Don Giovanni survived at Wolf Trap on Friday night. There was thunder and lightning, to be sure, but those special effects accompanied not a descent into hell but the storms that passed overhead and wiped out the power just as Olivia Vote, a young mezzo, was gearing up to begin Donna Elvira’s aria “Mi tradi” (“He betrayed me”). All that betrayed her, though, were the lights, which flickered and flashed and then went out, leaving Vote standing in darkness.

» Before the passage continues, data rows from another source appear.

-- ==== Sys2Proof/Laws/Events.lean ====
section
/-! SUPPORT. What the shared operations of the events can do, said once: a flit at a port, a packet at a queue's read index, a group woken. -/

namespace Sys2Proof.Machine

/-! ### Flits (R120, R121, R124) -/

/-- A flit that a port does not accept is dropped. -/
theorem State.arrive_dropped {s : State} {port type : Nat} {f : Flit} (h : s.accepts port type f = none) (here : State → State) :
    s.arrive port type f here = s.drops port (s.noRoom port type f) := by
  simp [State.arrive, h]

/-- An accepted flit for this package has its meaning here. -/
theorem State.arrive_here {s s1 : State} {port type : Nat} {f : Flit} (h : s.accepts port type f = some s1) (hd : f.dst = s1.pkgId)
    (here : State → State) : s.arrive port type f here = here s1 := by
  simp [State.arrive, h, hd]

/-- An accepted flit for another package, of a type that travels, goes on. -/
theorem State.arrive_forwarded {s s1 : State} {port type : Nat} {f : Flit} (h : s.accepts port type f = some s1) (hd : f.dst ≠ s1.pkgId)
    (h0 : type ≠ 0) (h8 : type ≠ 8) (here : State → State) : s.arrive port type f here = s1.forward type f := by
  simp [State.arrive, h, hd, h0, h8]

/-- Acceptance changes nothing but the ports. -/
theorem State.accepts_ports {s s1 : State} {port type : Nat} {f : Flit} (h : s.accepts port type f = some s1) :
    s1 = { s with ports := s1.ports } := by
  unfold State.accepts at h
  simp only at h
  split at h
  · cases h
  · split at h
    · cases h
    · cases h; rfl

/-- Sending a flit changes nothing but the ports. -/
theorem State.enqueue_ports (s : State) (port type : Nat) (f : Flit) : s.enqueue port type f = { s with ports := (s.enqueue port type f).ports } := rfl

/-- A flit sent on its way, other than a chunk's, is held or in a send queue, or has no way. -/
theorem State.emit_ports (s : State) {type : Nat} (pa : Nat) (f : Flit) (h : type ≠ 7) :
    s.emit type pa f = { s with ports := (s.emit type pa f).ports, held := (s.emit type pa f).held } := by
  unfold State.emit State.noteVia
  split
  · rfl
  · simp only [bne_iff_ne, ne_eq, h, not_false_eq_true, if_true]
    split <;> rfl

/-- Answering a flit changes nothing but the ports and what is held for a change of a route. -/
theorem State.answer_ports (s : State) (f : Flit) {type : Nat} (l : List Byte) (h : type ≠ 7) :
    s.answer f type l = { s with ports := (s.answer f type l).ports, held := (s.answer f type l).held } := s.emit_ports 0 _ h

/-! ### Sleeping groups (R24) -/

/-- A group woken stands behind its instruction, and sleeps no longer. -/
theorem State.wake_group {s : State} {n : Nat} {g : Group} (hg : s.group n = some g) (slot : SlotId) (words : Nat) :
    s.wake n slot words = s.setGroup n (Group.setSlot { g with asleep := none } slot
      ((g.slot slot).map fun p => { p with pc := p.pc + BitVec.ofNat 64 (4 * words) })) := by
  simp [State.wake, hg]

/-! ### Packets (R322) -/

/-- A well-formed packet of a type that an event serves has the event's effect, in the state that reading the ring leaves. -/
theorem State.onPacket_body {s s1 : State} {slot q : Nat} {w : List Nat} {mine : Nat → Bool} {body : Packet → State → State}
    (hq : (s.qslot slot).queue = some q) (ho : s.queueOpen slot q = true) (ha : s.queueAsOk q = true) (hw : s.packetWords q = .ok w s1)
    (hm : mine (Packet.type ⟨slot, q, s.qAsid q, s.qPart q, w⟩) = true) (h5 : Packet.type ⟨slot, q, s.qAsid q, s.qPart q, w⟩ < 5)
    (hf : Packet.wellFormed ⟨slot, q, s.qAsid q, s.qPart q, w⟩ = true)
    (hb : bitsOf (Packet.word ⟨slot, q, s.qAsid q, s.qPart q, w⟩ 0) 8 1 = 1 → s.queueBusy q false = false) :
    s.onPacket slot mine body = body ⟨slot, q, s.qAsid q, s.qPart q, w⟩ s1 := by
  have h5' : ¬ 5 ≤ Packet.type ⟨slot, q, s.qAsid q, s.qPart q, w⟩ := by omega
  unfold State.onPacket
  simp only [hq, ho, ha, hw, hm, h5', hf, Bool.not_true, Bool.false_eq_true, if_false]
  split
  · rename_i h
    simp only [Bool.and_eq_true, beq_iff_eq] at h
    rw [hb h.1] at h
    cases h.2
  · rfl

end Sys2Proof.Machine
end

There were a few bright hopes, voiced from the stage — first by a staffer and then by Kim Witman, the company’s director, illuminated by flashlights and the gentle glow of exit lights powered by the emergency generator — that the power could be gotten up and running again, but after a few minutes the company conceded defeat. “This guy gets to live tonight,” Witman said when she finally dismissed the audience, taking the stage with Craig Irvin, who played Giovanni. Few present had yet realized the magnitude of the storms, or the fact that the show would be silenced for the whole weekend: Sunday’s matinee performance of “Don Giovanni” was also canceled (as was Saturday’s scheduled performance at the Filene Center of “The Pirates of Penzance”).

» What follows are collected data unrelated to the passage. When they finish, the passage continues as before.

/-- What a register instruction answers (R40, R158, R210): its writes are made in the active lanes, its counts added, and the path stands behind it. -/
theorem runReg_ok {c : Ctx} {i : Instr} (h : c.Quiet i) {eff : Group → Mask → Except Trap Eff} {e : Eff} (he : eff c.g c.act = .ok e) :
    issue i c.s (fun c => c.runEff i eff) = .next (c.advance i
      ((c.s.setGroup c.n (c.g.applyAll c.act c.full e.writes)).count (c.g.applyAll c.act c.full e.writes) e.counts)) := by
  obtain ⟨hi, hp, hr⟩ := h
  rw [issue_body hi, Ctx.runEff_plain hi.1 hp he]
  simp only [Ctx.huskStep_plain hp, Ctx.sliceStep_plain hp]
  rw [Ctx.roomy_fit hi.1 hr i _ (Group.applyAll_same ..)]

/-- A register instruction whose effect is a trap takes it (R332). -/
theorem runReg_trap {c : Ctx} {i : Instr} (hi : c.Issues i) (hp : c.plain = true) {eff : Group → Mask → Except Trap Eff} {t : Trap}
    (he : eff c.g c.act = .error t) :
    issue i c.s (fun c => c.runEff i eff) = .next (c.s.takeTrap c.n c.slot ⟨t.cause, BitVec.ofNat 64 t.info, c.path.pc, false⟩) := by
  apply issue_trap hi
  unfold Ctx.runEff
  rw [Ctx.formAll_plain hp]
  simp only [he]

end Sys2Proof.Machine
end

It had to be particularly frustrating for the singers: The show had been running for about two hours at that point, so it was heading into the home stretch; Vote (who played Donna Elvira as an aggressive yet endearingly coltish femme fatale, looking a little like Jessica Rabbit — a film-noir caricature — in Vita Tzykun’s costume design) was about to have her big moment, and Irvin was almost robbed of his chance to descend into hell at all, since Wolf Trap is trading off the roles of Don Giovanni and his servant Leporello between him and Ryan Kuster, and Kuster is scheduled to sing it at the two remaining performances Thursday and Saturday. The company has, however, rescheduled Sunday’s performance; it will take place Tuesday, and tickets to the Sunday show will be honored.

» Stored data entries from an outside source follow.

/-- Each of the three makes the writes of a conversion by the rule. -/
theorem effect_of_ruleConvert {c : Ctx} {i : Instr} (hfmt : ∀ f, convertFormat i = some f → fmtValid (c.g.freg f) = true)
    (hrule : (ruleConvert c.g 0 0 i).isSome = true) : ∃ (eff : Group → Mask → Except Trap Eff) (k : Conversion),
      exec i c.s = issue i c.s (fun c => c.runEff i eff) ∧ eff c.g c.act = .ok ⟨k.writes i.hdr c.g c.act, k.counts⟩ ∧ k.Rule c.g i := by
  cases i with
  | cvt h vd va src dst rnd =>
    obtain ⟨k, heff, hk⟩ := effCvt_rule c.g c.act h vd va rnd src dst
    exact ⟨_, k, rfl, heff, hk⟩
  | cvtn h vd va fmt rnd vb =>
    obtain ⟨k, heff, hk⟩ := effCvtn_rule c.g c.act h vd va vb fmt rnd (hfmt fmt rfl)
    exact ⟨_, k, rfl, heff, hk⟩
  | cvtw h vd va fmt rnd vb =>
    obtain ⟨k, heff, hk⟩ := effCvtw_rule c.g c.act h vd va vb fmt rnd (hfmt fmt rfl)
    exact ⟨_, k, rfl, heff, hk⟩
  | _ => cases hrule

/-! ### Exception counts (R210) -/

theorem State.count_setGroup (s : State) (n : Nat) (g g' : Group) (cs : List Nat) :
    (s.setGroup n g).count g' cs = (s.count g' cs).setGroup n g := by
  unfold State.count
  rw [State.team_setGroup]
  split
  · rfl
  · split <;> rfl

/-- Counting changes exception counts of teams alone. -/
theorem State.sameButCounts_count (s : State) (g : Group) (cs : List Nat) : s.sameButCounts (s.count g cs) := by
  unfold State.count
  split
  · exact ⟨rfl, fun _ => rfl⟩
  · split
    · next t hteam =>
      refine ⟨rfl, fun n => ?_⟩
      have hset : (s.setTeam g.team (t.count cs)).team n = if n = g.team then some (t.count cs) else s.team n := Tbl.get_set ..
      rw [hset]
      split
      · next hn =>
        rw [hn, hteam]
        rfl
      · rfl
    · exact ⟨rfl, fun _ => rfl⟩

/-! ### Generators (R196, R197) -/

/-- The generators of the lanes named step under SR, and no others. -/
theorem Group.rng_applyAll_rngWrites (g₀ g : Group) (act : Mask) (full : Bool) (mode : Rnd) (lanes : List Nat) (l : Nat) :
    (g₀.applyAll act full (rngWrites g mode lanes)).rng l = if mode = .sr ∧ l ∈ lanes then rngNext (g.rng l) else g₀.rng l := by
  unfold rngWrites
  by_cases hmode : mode = .sr
  · rw [if_pos hmode]
    exact (Tbl.get_foldl_set 0 (fun l => rngNext (g.rng l)) lanes g₀.rngs l).trans (by simp [hmode, Group.rng])
  · rw [if_neg hmode, if_neg fun h => hmode h.1]
    rfl

/-- Steps of generators change nothing else. -/
theorem Group.applyAll_rngWrites_same (g₀ g : Group) (act : Mask) (full : Bool) (mode : Rnd) (lanes : List Nat) (rngs : List Word) :
    { g₀.applyAll act full (rngWrites g mode lanes) with rngs := rngs } = { g₀ with rngs := rngs } := by
  unfold rngWrites
  split <;> rfl

theorem Group.rdp_applyAll_rngWrites (g₀ g : Group) (act : Mask) (full : Bool) (mode : Rnd) (lanes : List Nat) (r l : Nat) :
    (g₀.applyAll act full (rngWrites g mode lanes)).rdp r l = g₀.rdp r l := by
  unfold rngWrites
  split <;> rfl

/-- The lanes that an instruction computes for are those that take part (R20). -/
theorem Ctx.mem_partLanes {c : Ctx} (hact : c.act ≠ 0) (i : Instr) {l : Nat} (hl : l < 64) :
    l ∈ partLanes i.hdr c.act ↔ c.computes i l = true := by
  unfold partLanes Ctx.computes
  split
  · have hlow : c.act.lowest = some c.low := Mask.lowest_of_ne_zero hact
    rw [hlow, Option.toList_some, List.mem_singleton, beq_iff_eq]
  · rw [Mask.mem_lanes, and_iff_right hl]

/-! ### The group that a conversion leaves -/

section
variable {g : Group} {act : Mask} {full : Bool} (hu : g.Under act full) (k : Conversion) (h : Hdr)

theorem Group.applyAll_conversion : g.applyAll act full (k.writes h g act) =
    (g.applyAll act full (lanesEff h g act k.vd k.value).writes).applyAll act full (rngWrites g k.mode ((partLanes h act).filter k.converts)) :=
  List.foldl_append

/-- A conversion's registers are those that its register's write leaves. -/
theorem Group.rdp_conversion (r l : Nat) : (g.applyAll act full (k.writes h g act)).rdp r l =
    (g.applyAll act full (lanesEff h g act k.vd k.value).writes).rdp r l := by
  rw [Group.applyAll_conversion, Group.rdp_applyAll_rngWrites]

include hu

/-- Its register's write leaves the generators. -/
theorem Group.rngs_lanesEff : (g.applyAll act full (lanesEff h g act k.vd k.value).writes).rngs = g.rngs := by
  obtain ⟨honly, -⟩ := Group.sameBut_lanesEff hu h k.vd k.value
  unfold Group.onlyRegs at honly
  rw [honly]

/-- But for the generators only the register of a conversion changes. -/
theorem Group.sameBut_conversion : g.SameBut { g.applyAll act full (k.writes h g act) with rngs := g.rngs } act (Foot.v1 k.vd) := by
  rw [Group.applyAll_conversion, Group.applyAll_rngWrites_same, ← Group.rngs_lanesEff hu k h]
  exact Group.sameBut_lanesEff hu h k.vd k.value

/-- Under SR the generator of each lane that converts makes a step. -/
theorem Group.rng_conversion (l : Nat) : (g.applyAll act full (k.writes h g act)).rng l =
    if k.mode = .sr ∧ k.converts l = true ∧ l ∈ partLanes h act then rngNext (g.rng l) else g.rng l := by
  have hrng : (g.applyAll act full (lanesEff h g act k.vd k.value).writes).rng l = g.rng l := congrArg (Tbl.get 0 · l) (Group.rngs_lanesEff hu k h)
  rw [Group.applyAll_conversion, Group.rng_applyAll_rngWrites, hrng]
  exact if_congr (and_congr_right fun _ => List.mem_filter.trans and_comm) rfl rfl

end

/-- A frame that names the generators beside a register says the same of the registers. -/
theorem Group.SameBut.of_sr {g g' : Group} {act : Mask} {vd : BitVec 6} (h : g.SameBut g' act (Foot.v1 vd)) (mode : Rnd) :
    g.SameBut g' act (Foot.all [Foot.v1 vd, Foot.sr mode]) := by
  cases mode <;> simpa [Group.SameBut, Foot.all, Foot.sr, Foot.union, Foot.none] using h

/-- A conversion makes its writes, adds its counts and takes the path on. -/
theorem exec_conversion {c : Ctx} {i : Instr} (hq : c.Quiet i) (hfmt : ∀ f, convertFormat i = some f → fmtValid (c.g.freg f) = true)
    (hrule : (ruleConvert c.g 0 0 i).isSome = true) : ∃ k : Conversion, k.Rule c.g i ∧
      let g' := c.g.applyAll c.act c.full (k.writes i.hdr c.g c.act)
      exec i c.s = .next (c.advance i ((c.s.count g' k.counts).setGroup c.n g')) := by
  obtain ⟨eff, k, hexec, heff, hk⟩ := effect_of_ruleConvert hfmt hrule
  refine ⟨k, hk, ?_⟩
  dsimp only
  rw [hexec, runReg_ok hq heff, State.count_setGroup]

/-- Settles O6: each is one write of the rule's words, steps of the generators of the lanes that convert, and counts. -/
theorem conversionResults : Obligations.ConversionResults := by
  intro c i hq hact hfmt hrule
  obtain ⟨k, ⟨hwrites, hk⟩, hexec⟩ := exec_conversion hq hfmt hrule
  have hunder := Ctx.under_plain (Ctx.plain_of_quiet hq)
  refine ⟨_, _, hexec, State.sameButCounts_count .., ?_, fun l x hl hlact hx => ?_, fun l x hl hx => ?_⟩
  · rw [hwrites]
    exact (Group.sameBut_conversion hunder k i.hdr).of_sr k.mode
  · obtain rfl := Option.some.inj ((hk _).symm.trans hx)
    rw [Group.rdp_conversion]
    exact Group.rdp_lanesEff hunder i.hdr k.vd k.value hl hlact
  · obtain rfl := Option.some.inj ((hk l).symm.trans hx)
    rw [Group.rng_conversion hunder]
    simp only [Ctx.mem_partLanes hact i hl]

end Sys2Proof.Machine
end

section
/-! Settles O7: FREDUX reduces over the pairwise tree (R206, R228). -/

namespace Sys2Proof.Machine

/-! ### The pairwise tree (R206) -/

/-- The tree over combined neighbours is the tree without its lowest level. -/
theorem treeAt_pairs (f : Word → Word → Word) (x : Nat → Word) (n k : Nat) :
    treeAt f (fun j => f (x (2 * j)) (x (2 * j + 1))) n k = treeAt f x (n + 1) k := by
  induction n generalizing k with
  | zero => rfl
  | succ n ih => exact congrArg₂ f (ih _) (ih _)

theorem pairUp_map_range (f : Word → Word → Word) (x : Nat → Word) (k : Nat) :
    pairUp f ((List.range (2 * k)).map x) = (List.range k).map fun j => f (x (2 * j)) (x (2 * j + 1)) := by
  induction k generalizing x with
  | zero => rfl
  | succ k ih =>
    rw [Nat.mul_succ, List.range_succ_eq_map, List.range_succ_eq_map, List.range_succ_eq_map]
    simp only [List.map_cons, List.map_map, pairUp]
    exact congrArg _ (ih fun j => x (j + 2))

theorem treeReduce_singleton (f : Word → Word → Word) (n : Nat) (w : Word) : treeReduce f n [w] = [w] := by
  induction n with
  | zero => rfl
  | succ n ih => exact ih

/-- Reducing 2^n values leaves the root of their tree, and further levels leave it (R206). -/
theorem treeReduce_map_range (f : Word → Word → Word) (x : Nat → Word) (n extra : Nat) :
    treeReduce f (n + extra) ((List.range (2 ^ n)).map x) = [treeAt f x n 0] := by
  induction n generalizing x with
  | zero => exact treeReduce_singleton f (0 + extra) (x 0)
  | succ n ih => rw [Nat.succ_add, treeReduce, Nat.pow_succ', pairUp_map_range, ih, treeAt_pairs]

/-! ### FREDUX (R228) -/

/-- The levels of the tree over a group's lanes. -/
def Group.treeLevels (g : Group) : Nat := if g.width = 64 then 6 else 5

/-- What a lane puts into the reduction: its operand, the neutral element where it is inactive (R206). -/
def freduxLeaf (g : Group) (act : Mask) (va : BitVec 6) (op : FReduxOp) (l : Nat) : Word :=
  if act.getLsbD l then (g.src0 va l).1 else freduxNeutral op

/-- The levels of the reduction end at the root of the tree over the group's lanes. -/
theorem treeReduce_lanes (g : Group) (f : Word → Word → Word) (x : Nat → Word) :
    treeReduce f 6 ((List.range g.w).map x) = [treeAt f x g.treeLevels 0] := by
  unfold Group.w Group.treeLevels
  split
  · exact treeReduce_map_range f x 6 0
  · exact treeReduce_map_range f x 5 1

theorem exec_fredux (h : Hdr) (vd va : BitVec 6) (op : FReduxOp) (s : State) :
    exec (.fredux h vd va op) s = issue (.fredux h vd va op) s fun c => c.runEff (.fredux h vd va op) fun g act => effFredux g act vd va op := rfl

/-- FREDUX writes the root of the tree in every lane. -/
theorem effFredux_root (g : Group) (act : Mask) (vd va : BitVec 6) (op : FReduxOp) : effFredux g act vd va op =
    .ok (sameEff g vd (treeAt (freduxOp op) (freduxLeaf g act va op) g.treeLevels 0) (act.lanes.any fun i => (g.src0 va i).2)) := by
  have hroot := treeReduce_lanes g (freduxOp op) (freduxLeaf g act va op)
  unfold freduxLeaf at hroot ⊢
  rw [effFredux, hroot]
  rfl

/-- Settles O7: FREDUX is one write of the tree's root, made in the active lanes alone. -/
theorem floatReductionResults : Obligations.FloatReductionResults := by
  intro c h vd va op i hq
  have hunder := Ctx.under_plain (Ctx.plain_of_quiet hq)
  have hwidth := Group.width_le hunder.width
  refine ⟨_, (exec_fredux ..).trans (issue_write hq (effFredux_root ..) rfl), ?_, fun l hl hact => ?_⟩
  · exact Group.sameBut_apply hunder rfl ((Foot.v1_getLsbD vd.isLt).mpr rfl)
  · rw [Group.rdp_apply hunder rfl, if_pos ⟨rfl, hl, hact⟩]
    exact congrArg Prod.fst ((Tbl.get_map_range (0, false) _ c.g.w l).trans (if_pos (by omega)))

end Sys2Proof.Machine
end

section
/-! Settles O4: the floating and dot-product instructions (R213 to R221, R40). -/

namespace Sys2Proof.Machine

/-! ### Encodings fit their format (R191, R195) -/

/-- A magnitude below 2^(k+1) units rounds to at most 2^(k+1) of them. -/
theorem roundAt_le (mode : Rnd) (x : Word) {m : Nat} {e q : Int} {k : Nat} (sticky : Bool) (hlog : magLog m e ≤ q + k) :
    roundAt mode x m e sticky q ≤ 2 ^ (k + 1) := by
  have hm : m < 2 ^ (m.log2 + 1) := Nat.lt_log2_self
  unfold magLog at hlog
  unfold roundAt pow2
  split
  · calc m * 2 ^ (e - q).toNat
      _ ≤ 2 ^ (m.log2 + 1) * 2 ^ (e - q).toNat := Nat.mul_le_mul_right _ hm.le
      _ = 2 ^ (m.log2 + 1 + (e - q).toNat) := (Nat.pow_add ..).symm
      _ ≤ 2 ^ (k + 1) := Nat.pow_le_pow_right Nat.two_pos (by omega)
  · have hlo : m / 2 ^ (q - e).toNat < 2 ^ (k + 1) := Nat.div_lt_of_lt_mul <| by
      rw [← Nat.pow_add]
      exact hm.trans_le (Nat.pow_le_pow_right Nat.two_pos (by omega))
    dsimp only
    split
    · exact hlo.le
    · cases mode with
      | rz => exact hlo.le
      | rne | sr =>
        dsimp only
        split <;> omega

/-- A magnitude is above another that has fewer of its units. -/
theorem magGt_of_lt {n n' : Nat} {q q' : Int} (j : Nat) (hn : n' < n * 2 ^ j) (hq : q' + j ≤ q) : magGt n q n' q' = true := by
  have hunit : pow2 (q' - q') = 1 := by simp [pow2]
  have hpow : 2 ^ j ≤ pow2 (q - q') := Nat.pow_le_pow_right Nat.two_pos (by omega)
  rw [magGt, min_eq_right (by omega), hunit, Nat.mul_one, decide_eq_true_eq]
  exact hn.trans_le (Nat.mul_le_mul_left n hpow)

section
variable (f : BinFmt) (neg : Bool)

theorem BinFmt.zero_le : f.zero neg ≤ 2 ^ (f.mbits + f.ebits) := by
  unfold BinFmt.zero
  split <;> simp

/-- The exponent and fraction fields lie below the sign. -/
theorem BinFmt.fields_lt {k m : Nat} (hk : k < 2 ^ f.ebits) (hm : m < 2 ^ f.mbits) : k * 2 ^ f.mbits + m < 2 ^ (f.mbits + f.ebits) :=
  calc k * 2 ^ f.mbits + m
    _ < (k + 1) * 2 ^ f.mbits := by rw [Nat.succ_mul]; omega
    _ ≤ 2 ^ f.ebits * 2 ^ f.mbits := Nat.mul_le_mul_right _ hk
    _ = 2 ^ (f.mbits + f.ebits) := by rw [Nat.mul_comm, ← Nat.pow_add]

/-- The encoding of a magnitude that the format's largest does not fall below is one of the format's. -/
theorem BinFmt.pack_lt {n : Nat} {q : Int} (hn : n ≤ 2 ^ (f.mbits + 1))
    (hmax : magGt n q (2 ^ (f.mbits + 1) - 1) ((2 ^ f.ebits - 2 : Nat) - f.bias - f.mbits) = false) :
    f.pack neg n q < 2 ^ (f.mbits + f.ebits + 1) := by
  have hsign := f.zero_le neg
  have hone : 0 < 2 ^ f.mbits := Nat.two_pow_pos _
  have hexps : 0 < 2 ^ f.ebits := Nat.two_pow_pos _
  suffices hbody : f.pack neg n q - f.zero neg < 2 ^ (f.mbits + f.ebits) by omega
  rw [BinFmt.pack, Nat.add_sub_cancel_left]
  have hhigh (j : Nat) (hj : 2 ^ (f.mbits + 1) - 1 < n * 2 ^ j) : q < (2 ^ f.ebits - 2 : Nat) - f.bias - f.mbits + j := by
    by_contra hq
    rw [magGt_of_lt j hj (by omega)] at hmax
    cases hmax
  by_cases hsub : n < 2 ^ f.mbits
  · rw [if_pos hsub]
    simpa using f.fields_lt hexps hsub
  · rw [if_neg hsub]
    by_cases hcarry : n = 2 ^ (f.mbits + 1)
    · have hq := hhigh 0 (by omega)
      simp only [hcarry, beq_self_eq_true, if_true]
      refine f.fields_lt ?_ ?_ <;> omega
    · have hq := hhigh 1 (by omega)
      simp only [beq_iff_eq, hcarry, if_false]
      refine f.fields_lt ?_ ?_ <;> omega

theorem BinFmt.infinity_lt : f.infinity neg < 2 ^ (f.mbits + f.ebits + 1) := by
  have hsign := f.zero_le neg
  have hone : 0 < 2 ^ f.mbits := Nat.two_pow_pos _
  have hbody := f.fields_lt (Nat.sub_one_lt (Nat.two_pow_pos _).ne') hone
  rw [BinFmt.infinity, ← BinFmt.zero]
  omega

theorem BinFmt.qnan_lt : f.qnan < 2 ^ (f.mbits + f.ebits + 1) := by
  have hquiet : 2 ^ (f.mbits - 1) ≤ 2 ^ f.mbits := Nat.pow_le_pow_right Nat.two_pos (Nat.sub_le ..)
  have hbody : (2 ^ f.ebits - 1) * 2 ^ f.mbits + 2 ^ f.mbits = 2 ^ (f.mbits + f.ebits) := by
    rw [← Nat.succ_mul, Nat.succ_eq_add_one, Nat.sub_add_cancel Nat.one_le_two_pow, ← Nat.pow_add, Nat.add_comm]
  have := Nat.two_pow_pos (f.mbits + f.ebits)
  rw [BinFmt.qnan]
  omega

/-- Rounding gives one of the format's encodings, whatever the value and the mode. -/
theorem BinFmt.round_lt (mode : Rnd) (x : Word) (sticky : Bool) (v : Val) : (f.round mode x sticky v).1 < 2 ^ (f.mbits + f.ebits + 1) := by
  cases v with
  | nan => exact f.qnan_lt
  | inf neg => exact f.infinity_lt neg
  | fin neg m e =>
    unfold BinFmt.round
    dsimp only
    split
    · have hsign := f.zero_le neg
      have := Nat.two_pow_pos (f.mbits + f.ebits)
      dsimp only
      omega
    · split
      · have hinf := f.infinity_lt neg
        dsimp only [BinFmt.largest]
        split <;> omega
      · next hmax =>
        exact f.pack_lt neg (roundAt_le mode x sticky (by unfold spacing; omega)) (by simpa using hmax)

This was the model for performances all over the region this weekend: high drama on Friday night, followed by a couple of days of scrambling. At the Castleton Festival, farther west in Rappahannock County, the storm hit earlier, knocking out power just 30 minutes too early to serve as the storm scene in Rossini’s “The Barber of Seville.”
Realizing that it was safest for the audience to remain seated in the Festival Theater rather than try to drive on the narrow and ill-lit country roads, Castleton’s general director, Nancy Gustafson, called on several performers to ad-lib to keep everyone entertained. First up was the violinist Eric Silberger, in town to play for Lorin Maazel, who made clear, in the Fuga movement of Bach’s G Minor Sonata for solo violin and a couple of Paganini caprices, lit by the ushers’ flashlights, that he was a considerable talent; it turned out he had placed fifth in last year’s International Tchaikovsky Competition.
This was followed by some less-noteworthy offerings from the singers, and, ultimately, by excerpts from the second act of the opera, accompanied by a piano hauled out to one corner of the house. Finally, the storm subsided enough to allow a cortege of cars to make its way down the roads, clearing fallen branches as necessary. Castleton wasn’t able to get a generator in time to save opening night of Bizet’s “Carmen” on Saturday — the show has been rescheduled for Wednesday — but it was able to power the festival’s smaller Theater House for a recital of young singers from the Castleton Artists Training Seminar on Saturday afternoon, as well as resurrecting “The Barber of Seville” on Sunday afternoon.